Sofia Margareta Götschenhjelm-Helin (born 25 April 1972) is a Swedish actress. She was nominated for a Guldbagge Award for her role in Dalecarlians, and stars as Saga Norén in the Danish/Swedish co-produced TV series The Bridge (Danish: Broen; Swedish: Bron).

Early life and education
Sofia Helin was born in Hovsta in Örebro, Närke. Her father was a salesman and her mother was a nurse.  When she was 10 days old, her grandmother and her six-year-old brother were in a car accident; her grandmother survived, but her brother was killed. From 1994 to 1996, she went to Calle Flygares theatre school and graduated from the Stockholm Theatre Academy in 2001. She was brought up in Linghem, outside Linköping but in 2015 was living in Stockholm.

Career
Helin played the leading role of Chief Inspector Klara in the film At Point Blank (Rånarna) in 2003. In 2004, she took the leading role of Mia in Masjävlar, and was nominated for a Guldbagge award. In 2007 she played the leading role of Cecilia Algottsdotter in Arn, an adaptation of Jan Guillou's The Knight Templar, about Arn Magnusson. She also featured in the Swedish animated film Metropia (2009).

She became famous outside Sweden after 2012, when the first series of the highly successful TV crime drama series The Bridge went to air. In it, she played Saga Norén, a homicide detective from Malmö. In the UK, the series attracted more than a million viewers per episode, and she was called a role model for women with Asperger syndrome. The fourth season of the series aired in 2018.

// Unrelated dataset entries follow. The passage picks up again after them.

def opCpyTen (f : ENF) (s : State) : Op State := do
  notInTask s
  let m ← copyMap s (.cpyTen anyGuard f)
  let nc := (mapNdim m - 1) / 2 + 1
  let sco := bitsOf 13 5 f.ext.toNat
  needCopy (sco + nc ≤ 32)
  let cs ← readCoords s sco 0 nc
  let sl ← rdE s nc (f.ext.extractLsb' 8 5)
  let sb ← rdBar s (nc + 1) (f.ext.extractLsb' 3 5)
  let st := f.ext.getLsbD 1
  let l ← copyLoc s sl false true (!st) (!st)
  needCopy (!(f.ext.getLsbD 2 && l.isSpad) && !(l.isStream && boxBytes m % 256 != 0))
  let bar ← copyBar s (f.ext.extractLsb' 3 5) sb
  takeEntry s (.cpyTen anyGuard f) f (cs ++ [sl, sb]) (boxBytes m) m (if st then .glob 0 else l) bar

/-- What gather and scatter share: the map, the list, the count and the row size (R245). -/
def listCopy (s : State) (i : Instr) (si : Nat) (w n : Word) : Op (BitVec 768 × Nat) := do
  let m ← copyMap s i
  needCopy (si ≤ 30)
  needCopy (mapNdim m = 2 && mapBox m 1 = 1)
  let r := mapBox m 0 * mapEsize m
  match parseLoc w with
  | .glob va => needCopy (va % 2 = 0)
  | .here off => needCopy (off % 2 = 0 && s.cur.bind.banks != 0)
  | _ => malformed
  needCopy (r % 32 = 0 && decide (1 ≤ n.toNat) && decide (n.toNat ≤ 65536) && decide (n.toNat * r ≤ 1048576))
  .ok (m, n.toNat * r)

def opCpyGath (f : ENF) (s : State) : Op State := do
  notInTask s
  let si := bitsOf 13 5 f.ext.toNat
  let w ← rdE s 0 (f.ext.extractLsb' 13 5)
  let n ← rdE s 1 (BitVec.ofNat 5 (si + 1))
  let sd ← rdE s 2 (f.ext.extractLsb' 8 5)
  let sb ← rdBar s 3 (f.ext.extractLsb' 3 5)
  let x ← listCopy s (.cpyGath anyGuard f) si w n
  let l ← copyLoc s sd false true true true
  needCopy (!(f.ext.getLsbD 2 && l.isSpad) && !(l.isStream && (mapBox x.1 0 * mapEsize x.1) % 256 != 0))
  let bar ← copyBar s (f.ext.extractLsb' 3 5) sb
  takeEntry s (.cpyGath anyGuard f) f [w, n, sd, sb] x.2 x.1 l bar

def opCpyScat (f : ENF) (s : State) : Op State := do
  notInTask s
  let si := bitsOf 13 5 f.ext.toNat
  let w ← rdE s 0 (f.ext.extractLsb' 13 5)
  let n ← rdE s 1 (BitVec.ofNat 5 (si + 1))
  let ss ← rdE s 2 (f.ext.extractLsb' 8 5)
  let sb ← rdBar s 3 (f.ext.extractLsb' 3 5)
  let x ← listCopy s (.cpyScat anyGuard f) si w n
  let _ ← copyLoc s ss false true false false
  let bar ← copyBar s (f.ext.extractLsb' 3 5) sb
  takeEntry s (.cpyScat anyGuard f) f [w, n, ss, sb] x.2 x.1 (.glob 0) bar

/-! ### Stream bindings (R250) -/

/-- The binding of a stream register with a row still assigned to it must not change. DESIGN CHOICE: the fault's SUB is 8, which R250
does not name (log 72). -/
def drained (s : State) (q : Nat) : Op Unit :=
  let b := s.cur.win.q.toList.getD q QBind.none
  need (b.wr = b.rd) 0x02 8

def setQ (s : State) (q : Nat) (b : QBind) : State :=
  s.updCur fun c => { c with win := { c.win with q := c.win.q.setIfInBounds q b } }

def opCpyBind (f : ENF) (s : State) : Op State := do
  notInTask s
  let w ← rdE s 0 (f.ext.extractLsb' 16 5)
  let l ← copyLoc s w false true false false
  let q := bitsOf 13 3 f.ext.toNat
  match l with
  | .here off => do
    needCopy (off % 256 = 0)
    drained s q
    tokenFree s f.tkd
    .ok (setQ s q { QBind.none with valid := true, ring := off / 256 % 2 ^ 15 })
  | _ => malformed

def opCpyBindOff (f : ENF) (s : State) : Op State := do
  notInTask s
  let q := bitsOf 13 3 f.ext.toNat
  drained s q
  tokenFree s f.tkd
  .ok (setQ s q { (s.cur.win.q.toList.getD q QBind.none) with valid := false })

/-! ### Berths, polling, cancelling (R254 to R256) -/

def opBerthSet (f : XCF) (s : State) : Op State := do
  notInTask s
  .ok (s.updCur fun c => { c with win := { c.win with bmax := bitsOf 41 7 f.ext.toNat } })

/-- CPY.POLL: true when the token is complete at issue. -/
def opCpyPoll (f : XCF) (s : State) : Op State :=
  .ok (emitP s 14 (f.ext.extractLsb' 45 3) (!s.cur.iss.tok0.getLsbD (bitsOf 39 6 f.ext.toNat)) 0)
/-- CPY.POLL.WIN. -/
def opCpyPollWin (f : XCF) (s : State) : Op State := .ok (emitP s 14 (f.ext.extractLsb' 45 3) (!s.cur.win.full) 0)

/-- Entries at the head that are done or cancelled leave the window (R226, R231). -/
def trimWindow : Nat → Window → Window
  | 0, w => w
  | n + 1, w =>
    if w.head = w.tail then w
    else match look (w.head % 16) w.cmds with
    | some x => if 4 ≤ x.state then trimWindow n { w with head := (w.head + 1) % 32, cmds := drp (w.head % 16) w.cmds } else w
    | none => trimWindow n { w with head := (w.head + 1) % 32 }

/-- Whether a row of the command has landed whole and has not arrived (R251, R256). -/
def Window.rowInFlight (w : Window) (id : Nat) : Bool :=
  w.q.toList.any fun b => b.rowsIn.any fun r => r.2.cmd = id && r.2.landed = 8 && !b.arr.getLsbD r.1
/-- A cancelled command starts nothing new; its token completes once nothing of it is in flight, which between sectors is only
a row that has landed and not arrived (R256). DESIGN CHOICE: the copy-fault trap of a stopped command that is cancelled before
the trap is taken is withdrawn (log 99). -/
def cancelIn (c : Ctx) (p : CopyCmd → Bool) : Ctx :=
  let hit := (c.win.cmds.filter fun x => p x.2 && 1 ≤ x.2.state && x.2.state ≤ 3 && !c.win.rowInFlight x.2.id).map fun x => (x.2.id, x.2.ws)
  let c1 := { c with win := trimWindow 16 { c.win with cmds := c.win.cmds.map fun x => if p x.2 then (x.1, cancelCmd x.2) else x } }
  { hit.foldl (fun y h => finishToken y h.1 h.2) c1 with
    pends := c1.pends.filter fun k => !(k.cls = 0x21 && c.win.cmds.any fun x => p x.2 && x.2.state = 3 && k.info = 256 * x.1 + 65536 * x.2.tk) }

/-! ### Berths (R253) -/


/-- The location word of the flat source, where there is one. -/
def CopyCmd.srcWord (x : CopyCmd) : Word :=
  match x.op with
  | .cpyTen .. => x.ops.getD ((mapNdim x.map - 1) / 2 + 1) 0
  | .cpyScat .. => x.ops.getD 2 0
  | _ => x.ops.getD 0 0
/-- Whether the command reads global memory (R253). -/
def CopyCmd.readsGlobal (x : CopyCmd) : Bool :=
  match x.op with
  | .cpyTen .. => !x.isTenStore
  | .cpyGath .. => true
  | .cpyScat .. => bitsOf 62 2 (x.ops.getD 0 0).toNat = 0
  | .cpyRow .. => bitsOf 62 2 x.srcWord.toNat = 0
  | .cpyRed .. => bitsOf 62 2 x.srcWord.toNat = 0
  | _ => false

/-- Whether the command runs and has reads that need berths. -/
def CopyCmd.wantsBerths (x : CopyCmd) : Bool := x.state = 2 && decide (x.cursor < x.total) && x.readsGlobal
/-- Berths of a context without a running read are returned (R253). -/
def returnBerths (s : State) (cid : Nat) : State :=
  if (s.ctx cid).win.cmds.any fun y => y.2.wantsBerths then s
  else
    let t := s.tile (tileOf cid)
    s.setTile { t with berths := drp cid t.berths }

def opCpyCancel (f : XCF) (s : State) : Op State := do
  notInTask s
  .ok (returnBerths ((dropWaits s (engineOf s.cur.cid)).updCur fun c => match look (bitsOf 42 6 f.ext.toNat) c.tokBind with
    | some id => cancelIn c fun x => x.id = id
    | none => c) s.cur.cid)
def opCpyCancelAll (_f : XCF) (s : State) : Op State := do
  notInTask s
  .ok (returnBerths ((dropWaits s (engineOf s.cur.cid)).updCur fun c => cancelIn c fun _ => true) s.cur.cid)

end Sys2Proof.Machine
end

In 2015, she starred in a Danish science fiction film called Fang Rung. In the same year, she acted in a British/German TV series directed by Oliver Hirschbiegel, about divided Berlin in the 1970s, called The Same Sky, in which she spoke in both German and English. The series was shot in Prague.

Helin plays an archaeologist in series 2 of the 2020 Australian TV crime drama Mystery Road.

Personal life
Helin is married to Daniel Götschenhjelm, a priest in the Church of Sweden and former actor whom she met at drama school. She has two children: a son, Ossian, aged  and a daughter, Nike, aged  (as of  ). Helin is a Christian.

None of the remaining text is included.